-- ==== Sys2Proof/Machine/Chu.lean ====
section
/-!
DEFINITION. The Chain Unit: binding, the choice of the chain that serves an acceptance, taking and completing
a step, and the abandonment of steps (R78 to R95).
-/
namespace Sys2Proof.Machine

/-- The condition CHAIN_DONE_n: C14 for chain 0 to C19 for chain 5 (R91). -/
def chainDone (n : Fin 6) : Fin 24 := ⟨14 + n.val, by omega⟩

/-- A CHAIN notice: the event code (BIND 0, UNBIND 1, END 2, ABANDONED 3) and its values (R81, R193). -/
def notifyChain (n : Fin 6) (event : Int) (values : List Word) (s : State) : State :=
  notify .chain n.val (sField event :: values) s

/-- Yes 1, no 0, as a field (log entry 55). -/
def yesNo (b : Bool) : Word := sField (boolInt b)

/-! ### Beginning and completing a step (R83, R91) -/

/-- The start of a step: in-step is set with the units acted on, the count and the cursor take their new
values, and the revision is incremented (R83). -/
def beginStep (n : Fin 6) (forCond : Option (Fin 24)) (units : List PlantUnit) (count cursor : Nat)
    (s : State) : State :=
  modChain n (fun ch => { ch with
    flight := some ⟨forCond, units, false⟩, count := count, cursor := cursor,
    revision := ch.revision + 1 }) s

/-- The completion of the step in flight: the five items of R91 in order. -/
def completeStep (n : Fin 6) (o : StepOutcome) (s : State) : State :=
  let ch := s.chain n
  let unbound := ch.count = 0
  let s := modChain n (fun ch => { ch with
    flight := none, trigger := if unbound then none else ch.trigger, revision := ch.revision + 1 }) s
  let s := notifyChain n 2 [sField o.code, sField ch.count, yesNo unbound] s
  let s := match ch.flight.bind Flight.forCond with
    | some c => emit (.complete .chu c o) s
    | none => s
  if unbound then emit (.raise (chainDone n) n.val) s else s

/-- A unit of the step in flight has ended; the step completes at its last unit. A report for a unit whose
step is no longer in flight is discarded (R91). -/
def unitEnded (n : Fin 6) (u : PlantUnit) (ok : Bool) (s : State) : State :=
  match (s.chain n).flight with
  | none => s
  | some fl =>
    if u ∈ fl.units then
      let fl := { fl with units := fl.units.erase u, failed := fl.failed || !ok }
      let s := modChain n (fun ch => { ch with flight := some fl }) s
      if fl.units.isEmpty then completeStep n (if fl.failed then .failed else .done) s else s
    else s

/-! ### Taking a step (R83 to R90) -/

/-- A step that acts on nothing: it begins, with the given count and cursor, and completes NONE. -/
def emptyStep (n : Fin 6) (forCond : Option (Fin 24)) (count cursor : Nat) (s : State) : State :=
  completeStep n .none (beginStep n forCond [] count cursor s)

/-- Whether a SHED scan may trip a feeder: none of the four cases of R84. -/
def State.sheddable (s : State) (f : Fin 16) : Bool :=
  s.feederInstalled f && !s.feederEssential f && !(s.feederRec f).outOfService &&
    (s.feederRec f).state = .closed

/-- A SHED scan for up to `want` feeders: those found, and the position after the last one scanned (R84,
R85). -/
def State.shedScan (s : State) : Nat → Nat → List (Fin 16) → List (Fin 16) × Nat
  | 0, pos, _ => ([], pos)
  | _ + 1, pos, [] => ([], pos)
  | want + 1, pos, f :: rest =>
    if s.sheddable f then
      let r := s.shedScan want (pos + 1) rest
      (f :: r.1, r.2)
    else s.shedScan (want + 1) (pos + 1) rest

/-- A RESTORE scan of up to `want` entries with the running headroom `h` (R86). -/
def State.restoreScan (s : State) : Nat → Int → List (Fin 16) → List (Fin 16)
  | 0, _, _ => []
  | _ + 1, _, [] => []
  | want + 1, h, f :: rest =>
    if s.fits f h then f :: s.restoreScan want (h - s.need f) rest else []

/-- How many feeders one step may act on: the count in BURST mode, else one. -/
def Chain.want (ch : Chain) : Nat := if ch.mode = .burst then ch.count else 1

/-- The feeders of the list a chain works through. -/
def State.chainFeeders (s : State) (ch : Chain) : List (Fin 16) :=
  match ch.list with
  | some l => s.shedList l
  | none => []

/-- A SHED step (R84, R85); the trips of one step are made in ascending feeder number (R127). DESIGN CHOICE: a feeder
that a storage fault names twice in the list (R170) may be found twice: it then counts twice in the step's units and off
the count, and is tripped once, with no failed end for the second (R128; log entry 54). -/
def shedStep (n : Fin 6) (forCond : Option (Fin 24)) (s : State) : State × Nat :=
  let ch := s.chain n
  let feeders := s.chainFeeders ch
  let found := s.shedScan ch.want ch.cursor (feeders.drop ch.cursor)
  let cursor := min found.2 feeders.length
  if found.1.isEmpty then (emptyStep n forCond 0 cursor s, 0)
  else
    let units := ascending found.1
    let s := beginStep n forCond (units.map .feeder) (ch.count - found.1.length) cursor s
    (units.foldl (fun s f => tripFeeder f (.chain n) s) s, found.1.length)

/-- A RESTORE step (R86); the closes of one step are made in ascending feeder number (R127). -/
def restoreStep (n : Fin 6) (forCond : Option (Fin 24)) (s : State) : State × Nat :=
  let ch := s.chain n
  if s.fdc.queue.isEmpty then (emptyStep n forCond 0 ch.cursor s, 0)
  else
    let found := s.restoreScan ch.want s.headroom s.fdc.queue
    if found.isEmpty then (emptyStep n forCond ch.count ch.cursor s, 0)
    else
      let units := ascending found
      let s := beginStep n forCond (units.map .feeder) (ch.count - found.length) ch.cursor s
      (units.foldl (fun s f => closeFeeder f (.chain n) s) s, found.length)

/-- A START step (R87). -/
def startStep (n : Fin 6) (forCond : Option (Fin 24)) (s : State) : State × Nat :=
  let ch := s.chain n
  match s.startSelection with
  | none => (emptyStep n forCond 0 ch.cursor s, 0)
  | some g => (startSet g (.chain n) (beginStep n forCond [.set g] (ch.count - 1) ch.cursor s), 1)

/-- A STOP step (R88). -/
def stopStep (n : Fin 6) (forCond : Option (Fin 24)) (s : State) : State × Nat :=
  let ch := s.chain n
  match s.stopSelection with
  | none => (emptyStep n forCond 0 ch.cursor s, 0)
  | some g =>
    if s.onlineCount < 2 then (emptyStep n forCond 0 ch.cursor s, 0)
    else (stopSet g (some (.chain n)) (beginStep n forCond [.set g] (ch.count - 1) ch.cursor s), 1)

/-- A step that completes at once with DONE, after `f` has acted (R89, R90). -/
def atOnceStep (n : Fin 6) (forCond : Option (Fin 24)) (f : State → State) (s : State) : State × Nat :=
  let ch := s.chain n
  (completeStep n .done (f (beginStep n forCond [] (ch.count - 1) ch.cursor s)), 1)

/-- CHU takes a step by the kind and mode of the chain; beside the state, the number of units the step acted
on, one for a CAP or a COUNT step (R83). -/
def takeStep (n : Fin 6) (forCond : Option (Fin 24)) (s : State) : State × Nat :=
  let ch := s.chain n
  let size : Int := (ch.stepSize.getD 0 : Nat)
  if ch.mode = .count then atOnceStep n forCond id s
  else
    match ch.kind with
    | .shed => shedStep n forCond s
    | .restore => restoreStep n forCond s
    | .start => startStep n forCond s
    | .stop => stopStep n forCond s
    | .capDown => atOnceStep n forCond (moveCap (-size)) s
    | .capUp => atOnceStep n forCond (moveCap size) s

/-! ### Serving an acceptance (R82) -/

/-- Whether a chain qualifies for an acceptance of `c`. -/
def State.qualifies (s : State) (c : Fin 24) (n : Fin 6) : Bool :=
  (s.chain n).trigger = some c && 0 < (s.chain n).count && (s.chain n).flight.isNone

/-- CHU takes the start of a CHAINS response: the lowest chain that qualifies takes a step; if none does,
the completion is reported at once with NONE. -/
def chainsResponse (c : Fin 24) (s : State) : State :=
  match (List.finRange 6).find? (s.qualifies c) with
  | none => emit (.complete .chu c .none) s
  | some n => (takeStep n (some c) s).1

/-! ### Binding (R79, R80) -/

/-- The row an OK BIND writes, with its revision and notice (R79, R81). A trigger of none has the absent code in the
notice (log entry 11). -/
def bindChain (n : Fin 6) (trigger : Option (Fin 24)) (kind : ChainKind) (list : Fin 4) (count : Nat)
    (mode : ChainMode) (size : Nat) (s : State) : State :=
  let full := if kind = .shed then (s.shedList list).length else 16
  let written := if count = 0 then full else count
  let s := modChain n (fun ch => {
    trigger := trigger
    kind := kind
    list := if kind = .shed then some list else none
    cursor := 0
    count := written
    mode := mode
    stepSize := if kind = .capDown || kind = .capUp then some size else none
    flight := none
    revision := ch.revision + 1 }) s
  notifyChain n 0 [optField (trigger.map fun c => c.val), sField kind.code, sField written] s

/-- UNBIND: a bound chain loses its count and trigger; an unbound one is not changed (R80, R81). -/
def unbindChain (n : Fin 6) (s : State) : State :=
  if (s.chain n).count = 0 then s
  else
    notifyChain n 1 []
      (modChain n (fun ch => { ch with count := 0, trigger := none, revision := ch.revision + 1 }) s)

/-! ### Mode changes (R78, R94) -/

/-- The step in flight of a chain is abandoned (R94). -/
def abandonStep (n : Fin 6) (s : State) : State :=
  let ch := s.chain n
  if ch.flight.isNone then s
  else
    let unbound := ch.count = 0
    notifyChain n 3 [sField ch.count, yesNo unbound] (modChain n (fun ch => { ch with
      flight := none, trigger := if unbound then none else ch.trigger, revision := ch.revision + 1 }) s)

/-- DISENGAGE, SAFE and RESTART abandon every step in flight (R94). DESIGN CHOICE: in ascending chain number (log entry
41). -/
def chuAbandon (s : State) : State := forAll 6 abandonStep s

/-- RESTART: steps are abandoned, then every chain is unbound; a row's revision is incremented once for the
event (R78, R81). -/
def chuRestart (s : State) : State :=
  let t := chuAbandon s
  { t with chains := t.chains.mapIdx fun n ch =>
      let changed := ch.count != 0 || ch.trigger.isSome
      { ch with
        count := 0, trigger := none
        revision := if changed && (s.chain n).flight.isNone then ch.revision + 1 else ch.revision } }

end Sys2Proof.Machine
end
-=-=-=-=-
### WHAT YOU WILL DO
Give the tally of lines in the listing above that contain the string "after", with nothing besides it.

### WRITTEN RESPONSE
2